Dierenartsen werken niet alleen met honden, katten en vee, wil Koolmees daarmee benadrukken. "Denk maar aan de NVWA, die zich bezighoudt met voedselveiligheid, de kwaliteit van boter, kaas, eieren en vlees." Na de Tweede Wereldoorlog, in de periode dat de welvaart toenam, werden dieren belangrijker in het leven van mensen. "Gezelschapsdieren, huisdieren, de driehonderdduizend paarden in de Nederlandse maneges", somt Koolmees op.
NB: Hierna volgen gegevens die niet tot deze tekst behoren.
/-- The oldest and the newest FREE stripe number of a pool, and how many are FREE (R297). -/
def Pool.freeEnds (x : Pool) : Nat × Nat × Nat :=
  let none_ := 0xFFFFFFFFFF
  let fresh : Bool := x.nextFresh < x.numberLimit
  (if fresh then x.nextFresh else x.freed.head?.getD none_, x.freed.getLast?.getD (if fresh then x.numberLimit - 1 else none_),
   x.freed.length + (x.numberLimit - x.nextFresh))

/-- Whether checkpoints mark a scarf NONE: from the abort point on (R271 step 6). -/
def Pool.abortDone (x : Pool) : Bool :=
  match x.scarf with
  | some c => c.state = .aborting && (c.commitMark || (match x.ckpt with
    | some k => k.reason = ckAbort
    | none => false))
  | none => false

/-- A pool as its checkpoints describe it: in the old layout alone from the abort point on (R271 step 6). -/
def Pool.recorded (x : Pool) : Pool :=
  match x.scarf with
  | some c =>
    if Pool.abortDone x then
      { x with scarf := none, params := x.oldParams, tableEntries := c.oldEntries, sill := c.oldSill, journal := c.oldJournal,
               sillBands := c.oldSillBands }
    else x
  | none => x

/-- A pool as the commit checkpoint gives it to the new generation's sill members (R268 step 2): its new table is the pool's, in which
old-generation stripes without a copy are FREE. -/
def State.commitView (s : State) (p : Nat) (x : Pool) : Pool :=
  match x.scarf with
  | some c =>
    if c.state = .committing && !c.commitMark then
      { x with freed := x.freed ++ ((s.stripesOf p).filter (fun e => !e.2.scarfCopied)).map (·.1), scarf := some { c with commitMark := true } }
    else x
  | none => x

/-- COMMIT_MARK (R297): 1 in the checkpoints of a generation a scarf committed. Generation 1 is the pool's first. -/
def Pool.marked (x : Pool) (old : Bool) : Bool :=
  match x.scarf with
  | some c => if old then x.oldParams.gen != 1 else c.forward && c.commitMark
  | none => x.params.gen != 1

/-- Section POOL (R297). -/
def Pool.poolSection (x : Pool) (old : Bool) : List Byte :=
  let e := Pool.freeEnds x
  withCrc (leBytes 8 x.sealSeq ++ leBytes 8 x.appendSeq ++ leBytes 8 x.deltaSeq ++ leBytes 8 x.jseq ++ leBytes 8 e.1 ++
    leBytes 8 e.2.1 ++ leBytes 8 e.2.2 ++ leBytes 1 (b2n (Pool.marked x old)) ++ zeros 7)

/-- A stripe as the old generation's table shows it while a scarf runs (R254). -/
def Stripe.oldView (t : Stripe) : Stripe :=
  if !t.scarfCopied then t
  else if t.fromScarf then { t with set := 0, chunkOffset := 0 }
  else { t with set := t.oldSet, chunkOffset := t.oldOffset, gen := t.oldGen, sealSeq := t.oldSeal }

/-- Section STRIPE_TABLE of the old generation, or of the only one (R298, R254). -/
def State.tableSection (s : State) (p : Nat) (x : Pool) : List Byte :=
  (List.range x.numberLimit).flatMap (fun n =>
    match s.stripe? p n with
    | some t => stripeEntry (if x.scarf.isSome then (Stripe.oldView t) else t)
    | none => leBytes 16 (Pool.nextFree x n * 2 ^ 16))

/-- Section STRIPE_TABLE of a scarf's new generation (R254, R303): beside the old table, or once it is the pool's own (R268). -/
def State.newTableSection (s : State) (p : Nat) (x : Pool) : List Byte :=
  let own := Pool.marked x false
  let chain := fun (n : Nat) => if own then leBytes 16 (Pool.nextFree x n * 2 ^ 16) else zeros 16
  (List.range x.tableEntries).flatMap (fun n =>
    match s.stripe? p n with
    | some t => if t.scarfCopied || (own && !x.freed.contains n) then stripeEntry { t with scarfCopied := false } else chain n
    | none => chain n)

/-- Section BAND_EXCEPT (R297). -/
def State.exceptSection (s : State) (x : Pool) : List Byte :=
  (s.se.bands.filter (fun e => x.members.contains (e.1 / 2 ^ 32) && (e.2.1 = .substitute || e.2.1 = .bad))).flatMap (fun e =>
    leBytes 2 (e.1 / 2 ^ 32) ++ leBytes 1 (if e.2.1 = .bad then 7 else 6) ++ zeros 1 ++ leBytes 4 (e.1 % 2 ^ 32))

/-- Where the copier stands in a set of the old generation: the first stripe it has not copied, or the set's end (R257, R302). -/
def State.copyCursor (s : State) (p i : Nat) (x : SetRec) (q : Params) : Nat :=
  ((s.stripesOf p).filter (fun e => e.2.set = i && e.2.state = .written && !e.2.scarfCopied)).foldl
    (fun m e => min m e.2.chunkOffset) (x.nextOffset q)

/-- A 16-byte record of a set's cursor (R301, R302). -/
def cursorRecord (i round cursor : Nat) : List Byte := leBytes 2 i ++ zeros 2 ++ leBytes 4 round ++ leBytes 8 cursor

/-- Section SCARF (R302). -/
def State.scarfSection (s : State) (p : Nat) (c : Scarf) (new : Params) : List Byte :=
  let old := (s.setsOf p).filter (fun e => e.2.gen = c.old.gen)
  withCrc (leBytes 1 (scarfCode c.state) ++ zeros 1 ++ leBytes 2 c.old.gen ++ leBytes 2 new.gen ++ zeros 2 ++
    leBytes 8 old.length ++ leBytes 8 c.returnList.length ++ leBytes 8 c.recopy.length ++ zeros 28) ++
  old.flatMap (fun e => cursorRecord e.1 0 (s.copyCursor p e.1 e.2 c.old)) ++
  (c.returnList ++ c.recopy).flatMap (leBytes 8)

/-- Section PROTECT: the latest protection record of the side (R297, R304). -/
def State.protSection (s : State) : List Byte :=
  match s.sec.committed with
  | some (gen, time, table) => protRecord s.pl.side gen time (fun x => Tab.getD table x (ProtEntry.mk 0 0 0))
  | none => []

/-- A section of a pool's checkpoint or standby copy, by its type (R297). -/
def State.sectionBytes (s : State) (p : Nat) (x : Pool) (old : Bool) (ty : Nat) : List Byte :=
  let x := Pool.recorded x
  let x := if old then x else s.commitView p x
  let loss := leBytes 8 x.lossFirst ++ leBytes 4 x.loss.length ++ leBytes 4 (b2n x.lossOverflow)
  match ty with
  | 1 => Pool.poolSection x old
  | 2 => s.descriptor p x
  | 3 => (s.setsOf p).flatMap (fun e => s.setEntry e.1 e.2 (s.heldBands e.1).length)
  | 4 => if old || x.scarf.isNone then s.tableSection p x else s.newTableSection p x
  | 5 => s.exceptSection x
  | 6 => (s.se.pending.filter (fun r => r.pool = p)).flatMap pendRecord
  | 7 => ((s.stripesOf p).filter (fun e => e.2.inLedger)).flatMap (fun e => ledgerEntry e.1 e.2)
  | 8 => loss ++ x.loss.flatMap (lossBytes p)
  | 9 => withCrc (leBytes 4 x.round ++ leBytes 4 x.lastDays ++ leBytes 8 x.roundStart ++ leBytes 8 x.verified ++ zeros 4) ++
      (s.setsOf p).flatMap (fun e => cursorRecord e.1 e.2.tideDone e.2.tideCursor)
  | 10 => match x.scarf with
    | some c => s.scarfSection p c x.newParams
    | none => []
  | 11 => s.protSection
  | _ => []

/-- The section types a checkpoint of a pool holds, in order (R297): SCARF only while a scarf runs. -/
def Pool.sectionTypes (x : Pool) : List Nat := (List.range 12).filter (fun i => i != 0 && (i != 10 || x.scarf.isSome))

/-- The sections of a pool's checkpoint in order (R297), for the sill members of the old or of the new generation (R303). -/
def State.checkpoint (s : State) (p : Nat) (x : Pool) (old : Bool) : List (Nat × List Byte) :=
  (Pool.sectionTypes (Pool.recorded x)).map (fun i => (i, s.sectionBytes p x old i))

/-! ### Records of the sill log (R290 to R295, R305) -/

/-- A record to be written: its kind, AUX, what its header block holds from byte 64, and its body (R291). -/
structure SillRec where
  kind : Nat
  aux : Nat
  head : List Byte
  body : List Byte

/-- Bytes padded to whole 4 KiB blocks. -/
def toBlocks (bs : List Byte) : List Byte := padTo (4096 * ceilDiv bs.length 4096) bs

/-- The bytes of a record under a LOG_SEQ (R291). -/
def State.sillBytes (s : State) (x : Pool) (gen seq : Nat) (r : SillRec) : List Byte :=
  let body := toBlocks r.body
  padTo 4096 (withCrc (ascii "FZSL" ++ leBytes 2 1 ++ leBytes 1 r.kind ++ leBytes 1 (b2n (!s.timeSet)) ++ leBytes 16 x.uuid ++
    leBytes 8 seq ++ leBytes 8 s.devNs ++ leBytes 8 gen ++ leBytes 8 (body.length / 4096) ++ leBytes 4 r.aux) ++ r.head) ++ body

/-- The records of a checkpoint (R295, R296): BEGIN with the section table, DATA of at most 255 body blocks each, and END with the
hash of each section. -/
def ckptRecords (sections : List (Nat × List Byte)) : List SillRec :=
  let padded := sections.map (fun e => toBlocks e.2)
  let starts := (List.range sections.length).map (fun i => ((padded.take i).map List.length).sum)
  let table := (sections.zip starts).flatMap (fun e => leBytes 4 e.1.1 ++ zeros 4 ++ leBytes 8 e.2 ++ leBytes 8 e.1.2.length ++ zeros 8)
  let body := padded.flatten
  let n := body.length / 4096
  [⟨2, sections.length, table, []⟩] ++
  (List.range (ceilDiv n 255)).map (fun i => ⟨3, 255 * i, [], slice body (255 * i * 4096) (min 255 (n - 255 * i) * 4096)⟩) ++
  [⟨4, sections.length, sections.flatMap (fun e => leBytes 32 (Config.sha3 e.2).toNat), []⟩]

/-- The blocks the next checkpoint of a pool takes (R292, R295). -/
def State.ckptBlocks (s : State) (p : Nat) (x : Pool) : Nat :=
  let sets := (s.setsOf p).length
  let blocks := ([68, 196 + 32 * x.members.length, 128 * sets, 16 * x.tableEntries, (s.exceptSection x).length,
    64 * s.se.pending.countP (fun r => r.pool = p), 128 * (s.stripesOf p).countP (fun e => e.2.inLedger), 16 + 64 * x.loss.length,
    32 + 16 * sets, (match x.scarf with
      | some c => 64 + 16 * sets + 8 * (c.returnList.length + c.recopy.length)
      | none => 0), 8384].map (fun n => ceilDiv n 4096)).sum
  2 + blocks + ceilDiv blocks 255

/-- The sill logs of a pool's sill and journal members (R290): slot and layout generation, of both while a scarf runs (R253) and of the
old one alone from the abort point on. -/
def Pool.liveLogs (x : Pool) : List (Nat × Nat) :=
  let old := match x.scarf with
    | some c => (c.oldSill ++ c.oldJournal).eraseDups.map (fun n => (n, x.oldParams.gen))
    | none => []
  if Pool.abortDone x then old else (x.sill ++ x.journal).eraseDups.map (fun n => (n, x.newParams.gen)) ++ old

/-- The sill logs on some of a pool's members. -/
def Pool.logsOf (x : Pool) (slots : List Nat) : List (Nat × Nat) := (Pool.liveLogs x).filter (fun e => slots.contains e.1)

/-- A sill log nothing has been written to. -/
def SillLog.empty : SillLog := { seq := 0, pos := 0, last := 0, done := 0, keep := 0 }

/-- The key of a sill log in a pool's table. -/
def logKey (n gen : Nat) : Nat := n * 2 ^ 16 + gen

/-- Blocks of a sill log of a generation (R290), and of a band. -/
def Pool.logSize (x : Pool) (gen : Nat) : Nat × Nat :=
  match x.scarf with
  | some c => if gen = x.newParams.gen then (x.sillBands * x.newParams.bandMiB * 256, x.newParams.bandMiB * 256)
      else (c.oldSillBands * x.oldParams.bandMiB * 256, x.oldParams.bandMiB * 256)
  | none => (x.sillBands * x.params.bandMiB * 256, x.params.bandMiB * 256)

/-- Blocks of a log the device may still write (R292): those before the band that holds the record after the second-latest complete
checkpoint. -/
def logFree (size band : Nat) (l : SillLog) : Nat := size - (l.pos - l.keep / (max band 1) * band)

/-- Whether some log of a pool would have less room than the next checkpoint needs (R183, R292). -/
def State.logTight (s : State) (p : Nat) (x : Pool) : Bool :=
  let live := (Pool.liveLogs x).map (fun e => logKey e.1 e.2)
  x.logs.any (fun e => let z := Pool.logSize x (e.1 % 2 ^ 16)
    live.contains e.1 && decide (z.1 > 0) && decide (logFree z.1 z.2 e.2 < s.ckptBlocks p x + 1))

/-- Append records to one sill log (R290, R291): each under the next LOG_SEQ in the next blocks; the log goes round,
and a zoned band is reset before it is written again (R292). -/
def State.appendLog (s : State) (p n lgen tag gen : Nat) (rs : List SillRec) : State :=
  match s.pool? p with
  | some x =>
    let size := (Pool.logSize x lgen).1
    let band := max (Pool.logSize x lgen).2 1
    s.each rs (fun r s =>
      match s.pool? p with
      | some y =>
        let l := Tab.getD y.logs (logKey n lgen) SillLog.empty
        let bs := s.sillBytes x gen (l.seq + 1) r
        let l' := { l with seq := l.seq + 1, pos := l.pos + bs.length / 4096, last := if r.kind = 4 then l.pos + 1 else l.last }
        let s := s.modPool p (fun y => { y with logs := Tab.set y.logs (logKey n lgen) l' })
        let zoned : Bool := match s.drive? n with
          | some d => d.info.zoned
          | none => false
        let again := if zoned then (List.range (bs.length / 4096)).filter (fun i => (l.pos + i) % band = 0 && l.pos + i ≥ size) else []
        let s := s.each again (fun i s => s.driveOut n 5 (1 + (l.pos + i) / band % max (size / band) 1) 0)
        s.driveOut n 4 p (tag + 4 * (l.pos % max size 1)) bs
      | none => s)
  | none => s

end Sys2Proof.Machine
end

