-- ==== Sys2Proof/Machine/PoolCommands.lean ====
section
/-! DEFINITION. Pool and drive administration (R83 to R92, R371 to R377): POOL_CREATE, POOL_GROW, POOL_SET, POOL_DELETE,
LOSS_CLEAR and DRIVE_SET, and the label writes they wait for. -/

namespace Sys2Proof.Machine

open Sys2Proof

/-! ### Common checks -/

/-- DETAIL of a failure that names no drive or byte (R372). -/
def noDetail : Nat := 0xFFFF

/-- The DRIVES list is readable (R355). -/
def drivesRead (c : HostCmd) : Check := if c.read.data.isNone then some (stHostAccessError, noDetail) else none

/-- A pool is in a state pool administration accepts (R371). -/
def State.adminPool (s : State) (p : Nat) : Check := need (s.poolUp p) stPoolOffline

/-- The first drive that cannot be taken, with DETAIL its slot (R83 step 2). A drive named twice is at fault the second time. -/
def State.drivesFit (s : State) (slots : List Nat) (q : Params) : Check :=
  let bad := slots.zipIdx.find? (fun e => !s.driveFits e.1 q.bandMiB q.d || (slots.take e.2).contains e.1)
  bad.map (fun e => (stDriveState, e.1))

/-- Present state of drives, to be put back by R84. -/
def State.takenOf (s : State) (slots : List Nat) : List (Nat × MemberState) :=
  slots.map (fun n => (n, match s.drive? n with
    | some d => d.state
    | none => .candidate))

/-! ### POOL_CREATE (R83, R84, R372) -/

/-- Parameters of POOL_CREATE and SCARF_START, the band size not yet fixed (R43, R372). -/
def entryParams (c : HostCmd) (gen : Nat) : Params :=
  let single := decide (entryByte c 0 14 = 1)
  { k := entryByte c 0 9, m := entryByte c 0 10, chunk := entryByte c 0 11, bandMiB := 256 * 2 ^ entryByte c 0 12,
    d := if single then 1 else if entryByte c 0 13 = 0 then 16 else entryByte c 0 13, single := single, gen := gen }

/-- Policies of POOL_CREATE with the defaults of R372. -/
def entryPolicy (c : HostCmd) : Policy :=
  let or := fun (v d : Nat) => if v = 0 then d else v
  let fl := entryByte c 0 19
  { openLimit := or (entryByte c 0 15) 8, sealMs := or (entryLe c 0 16 2) 200, wake := entryByte c 0 18,
    adoptSlot := !bit fl 0, readWaitS := or (entryLe c 0 20 2) 120, deferS := if bit fl 2 then entryLe c 0 22 2 else 900,
    tidePeriodD := or (entryLe c 0 24 2) 90, tideWake := if bit fl 3 then entryByte c 0 26 else 1, tidePaused := bit fl 1 }

/-- Range checks of the code parameters of POOL_CREATE and SCARF_START (R43 to R45, R372). -/
def paramFields (c : HostCmd) : List FieldCheck :=
  let single := decide (entryByte c 0 14 = 1)
  [⟨8, 1, entryByte c 0 8 ≤ 63⟩, ⟨9, 1, 2 ≤ entryByte c 0 9 && entryByte c 0 9 ≤ 60⟩,
   ⟨10, 1, 1 ≤ entryByte c 0 10 && entryByte c 0 10 ≤ 4 && (!single || entryByte c 0 10 = 1)⟩,
   ⟨11, 1, entryByte c 0 11 ≤ 3⟩, ⟨12, 1, entryByte c 0 12 ≤ 2⟩,
   ⟨13, 1, if single then entryByte c 0 13 ≤ 1 else entryByte c 0 13 ≤ 64⟩, ⟨14, 1, entryByte c 0 14 ≤ 1⟩]

/-- COUNT of named drives, and the number a single rotating parity layout fixes (R45, R372). -/
def countField (c : HostCmd) (create : Bool) : FieldCheck :=
  let n := entryLe c 0 28 2
  ⟨28, 2, 3 ≤ n && n ≤ 1024 && (!create || entryByte c 0 14 != 1 || n = entryByte c 0 9 + 1)⟩

/-- The checks of POOL_CREATE before it waits for its turn. -/
def State.poolCreatePre (s : State) (c : HostCmd) : Check :=
  let n := entryLe c 0 28 2
  let rw := entryLe c 0 20 2
  firstFail [
    onEntry0 c,
    layout c 0 2 (paramFields c ++
      [⟨15, 1, entryByte c 0 15 ≤ 64⟩, ⟨16, 2, entryLe c 0 16 2 ≤ 60000⟩, ⟨18, 1, entryByte c 0 18 ≤ 2⟩,
       ⟨19, 1, entryByte c 0 19 ≤ 15⟩, ⟨20, 2, rw = 0 || (10 ≤ rw && rw ≤ 3600)⟩, anyAt 22 2,
       ⟨24, 2, entryLe c 0 24 2 ≤ 3650⟩, ⟨26, 1, entryByte c 0 26 ≤ 2⟩, countField c true] ++ descAt c 32 ++
      [anyAt 64 32]),
    descCheck c 32 (2 * n),
    s.ownerPriv c,
    if entryByte c 0 10 > s.maxM then some (stUnitAbsent, noDetail) else none]

/-- The parameters of the pool a POOL_CREATE would make: band size and table entries settled by its drives. -/
def State.createParams (s : State) (c : HostCmd) : Params :=
  let q := entryParams c 1
  { q with bandMiB := s.bandFor (entryDrives c) q.bandMiB }

/-- Steps 1 to 3 of R83. -/
def State.createChecks (s : State) (c : HostCmd) : Check :=
  let q := s.createParams c
  let slots := entryDrives c
  let entries := q.entries (s.capacityOf slots)
  firstFail [
    if s.setIndices.length + setCount q slots.length > 65536 then some (stNoSetIndex, noDetail) else none,
    if s.tableBytes (entryByte c 0 8) + 16 * entries > tableBudget then some (stNoTableSpace, noDetail) else none,
    if slots.length < q.w then some (stMalformed, 28) else none,
    s.drivesFit slots q,
    if (s.chooseSill slots q (sillBandsFor entries q.bandMiB)).isNone then some (stNoSillDrives, noDetail) else none]

/-- Steps 4 to 6 of R83: sill bands, sets, labels; the checkpoint follows the labels. -/
def State.createPool (s : State) (id : Nat) (c : HostCmd) : State :=
  let p := entryByte c 0 8
  let q := s.createParams c
  let slots := entryDrives c
  let entries := q.entries (s.capacityOf slots)
  let sillBands := sillBandsFor entries q.bandMiB
  let sill := (s.chooseSill slots q sillBands).getD []
  let journal := s.spread 3 (sortBy (· ≤ ·) sill)
  let taken := s.takenOf slots
  let u := s.newUuid
  let s := u.2
  let s := s.setPool p (Pool.created s.pl.side u.1 (entryBytes c 1 0 32) q (entryPolicy c) sill journal sillBands entries
    s.devNs)
  let s := s.modPool p (fun x => { x with labelWaits := 1, members := slots })
  let s := s.each slots (fun n s => s.modDrive n (fun d => { d with state := .active, pool := p }))
  let s := s.each sill (fun n s => s.layBands n q.bandMiB sillBands)
  let s := s.addSets p q (s.buildSets slots q.w (setCount q slots.length) [])
  let s := s.each slots (fun n s => s.joinPool n p)
  s.setBody id (.poolCreate p taken)

/-- POOL_CREATE in its turn: the identifier is free (R371), then R464 and R83. -/
def State.goPoolCreate (s : State) (id : Nat) (c : HostCmd) (granted : Bool) : State :=
  let p := entryByte c 0 8
  s.checked id (firstFail [
      if s.poolState p = .none ∧ (Tab.get? s.pl.standby p).isNone then none else some (stPoolExists, noDetail),
      drivesRead c]) (fun s =>
    s.claimed id p (entryDrives c) c granted (fun s => s.checked id (s.createChecks c) (fun s => s.createPool id c)))

/-- POOL_CREATE (R83, R372). -/
def State.runPoolCreate (s : State) (id : Nat) (c : HostCmd) : State :=
  s.checked id (s.poolCreatePre c) (fun s => s.inTurn id c (fun s => s.goPoolCreate id c false))

/-- Undo a creation that failed over a drive (R84). -/
def State.undoCreate (s : State) (id p : Nat) (taken : List (Nat × MemberState)) (slot : Nat) : State :=
  let s := s.returnDrives p taken
  let s := { s with se := { s.se with pools := Tab.erase s.se.pools p
                                      sets := s.se.sets.filter (fun e => e.2.pool != p || e.2.state = SetState.retired) } }
  s.complete id stDriveError [] slot

/-- The labels of a creation are written: the empty checkpoint follows (R83 step 6). -/
def State.createLabelled (s : State) (p : Nat) : State :=
  (s.modPool p (fun x => { x with labelWaits := 0 })).startCkpt p ckCreate
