-- ==== Sys2Proof/Machine/Recovery.lean ====
section
/-! DEFINITION. Assembly and recovery of pools (R177, R178, R185 to R192, R273, R284, R453, R468, R485, R508, R625 to R629):
descriptors adopted from labels, the tables a checkpoint supplies, and the five recovery layers. -/

namespace Sys2Proof.Machine

open Sys2Proof

/-! ### Descriptors (R284, R487) -/

/-- Policies of R372 where neither an entry nor the image sets any. -/
def Policy.default : Policy :=
  { openLimit := 8, sealMs := 200, wake := 0, adoptSlot := true, readWaitS := 120, deferS := 900, tidePeriodD := 90,
    tideWake := 1, tidePaused := false }

/-- The policies the image gives a pool when the device starts to serve it (R485). -/
def State.policyFor (s : State) (p : Nat) : Policy :=
  match s.boot.image.bind (fun i => Tab.get? i.pools p) with
  | some q => q
  | none => Policy.default

/-- Whether the device is paired (R451, R453): by its image, and only with a peer link unit. -/
def State.paired (s : State) : Bool := s.pl.pairMode && s.hasPL

/-- Whether the device owns a pool of a side (R452, R453). -/
def State.ownsSide (s : State) (side : Nat) : Bool := !s.paired || side = s.pl.side

/-- The slot where a drive of a world-wide name is now (R394). -/
def State.slotOfWwn (s : State) (wwn : Nat) : Option Nat :=
  let here := s.se.drives.filter (fun e => e.2.info.wwn = wwn)
  match here.find? (fun e => match s.slot? e.1 with
      | some x => x.present
      | none => false) with
  | some e => some e.1
  | none => here.head?.map (·.1)

/-- The slot that now holds the member a descriptor names at slot `n`. -/
def State.slotNow (s : State) (ms : List MemberEntry) (n : Nat) : Nat :=
  match ms.find? (fun e => e.slot = n) with
  | some e => (s.slotOfWwn e.wwn).getD n
  | none => n

/-- A pool of which only a descriptor is known. -/
def Pool.found (d : DescInfo) (state : PoolState) (pol : Policy) : Pool :=
  let q : Params := { k := 0, m := 0, chunk := 0, bandMiB := 0, d := 0, single := false, gen := 0 }
  { Pool.created d.side d.uuid (zeros 32) q pol d.sill d.journal 0 0 0 with
    state := state, members := d.members.map (·.slot), descSeq := d.seq }

/-- Classify the drives a descriptor names from its entries (R284): an entry's state stands, whatever the drive's own label
says; a member that now reads FAILED fails. -/
def State.classifyBy (s : State) (d : DescInfo) : State :=
  s.each d.members (fun e s =>
    match s.slotOfWwn e.wwn with
    | some n =>
      if e.state = .failed ∧ (s.memberPool n).isSome ∧ s.poolUp d.pool then s.failMember n 0
      else s.modDrive n (fun v => { v with state := e.state, pool := d.pool, classified := true })
    | none => s)

/-- Wake the sill and journal members of an owned pool in class 1 (R487). -/
def State.wakeForStart (s : State) (p : Nat) : State :=
  match s.pool? p with
  | some x =>
    let ms := ((x.sill ++ x.journal).eraseDups).filter (fun n => !s.awake n && (s.drive? n).isSome)
    let s := { s with boot := { s.boot with startWakes := s.boot.startWakes ++ ms.filter (fun n => !s.boot.startWakes.contains n) } }
    s.wake ms 1
  | none => s

/-- Adopt a descriptor with a higher DESC_SEQ than the one known (R284, R487): the pool appears as ASSEMBLING or PARTNER. -/
def State.adoptDesc (s : State) (d : DescInfo) : State :=
  let state := if s.ownsSide d.side then PoolState.assembling else .partner
  match s.pool? d.pool with
  | none =>
    let s := (s.setPool d.pool (Pool.found d state (s.policyFor d.pool))).classifyBy d
    if s.ownsSide d.side then s.wakeForStart d.pool else s
  | some x =>
    if d.seq > x.descSeq then
      let waits := x.state = .assembling || x.state = .partner
      let s := s.modPool d.pool (fun x =>
        { x with descSeq := d.seq, side := if waits then d.side else x.side, state := if waits then state else x.state,
                 members := if waits then d.members.map (fun e => s.slotNow d.members e.slot) else x.members })
      s.classifyBy d
    else s

/-! ### Loading tables -/

/-- A pool as its tables give it, at the start of its assembly (R269, R485). -/
def Pool.loaded (x : Pool) (f : Nat → Nat) (pol : Policy) : Pool :=
  { x with
    state := .assembling, policy := pol, members := x.members.map f, sill := x.sill.map f, journal := x.journal.map f,
    ckpt := none, ckptWanted := false, gather := [], jBlock := [], jWritten := [], reserveQueued := 0, giving := none,
    labelWaits := 0, protWaits := [], tideWake := none, tideWaking := false, recovery := .none,
    writesStopped := false, resynced := 0, lostStripes := 0,
    scarf := x.scarf.map (fun c =>
      { c with oldSill := c.oldSill.map f, oldJournal := c.oldJournal.map f, oldMembers := c.oldMembers.map f,
               newMembers := c.newMembers.map f, taken := c.taken.map (fun t => (f t.1, t.2)),
               state := if c.state = .committing && !c.commitMark then .copied else c.state }) }

/-- A set as its table gives it. -/
def SetRec.loaded (x : SetRec) (p : Nat) (f : Nat → Nat) (imported : Bool) : SetRec :=
  { x with pool := p, members := x.members.map f, held := false, passRunning := false, passSubs := [],
           imported := x.imported || imported,
           rebuild := x.rebuild.map (fun r => { r with failedSlot := f r.failedSlot }) }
En daarmee won ook de dierenarts aan belang. "Als morgen alle dierenartsen staken stopt de export van zuivel en vlees en de bevoorrading van supermarkten, want dan wordt er niet meer gekeurd", zegt Koolmees. "Je kunt ook nergens meer terecht met je zieke hond en kat, of paard. En denk aan de veeziekten op het platteland. Een dierenarts heeft een onmisbaar beroep."

Passie

Diergeneeskunde is een prachtig vak, zegt vice-decaan Langelaar. "Het vuur dat we rondbrengen staat voor mij ook voor de passie die bij het beroep hoort. Tweehonderd jaar is een mooie gelegenheid om dat nog eens te benadrukken."
Met de vanmiddag begonnen estafette, waarvoor dierenartsen en praktijken zich nog altijd kunnen aanmelden, is ook een inzameling gestart. De opbrengst gaat naar de dierenzorg, het onderwijs en het onderzoek van de faculteit Diergeneeskunde. Een jury bepaalt welke projecten ervan profiteren. "Je kunt denken aan nieuwe behandelmethoden", zegt Langelaar. "Dieren hebben bijvoorbeeld net als mensen last van een aandoening als artrose. Als we nieuwe behandelingen ontwikkelen heeft iedereen daar wat aan."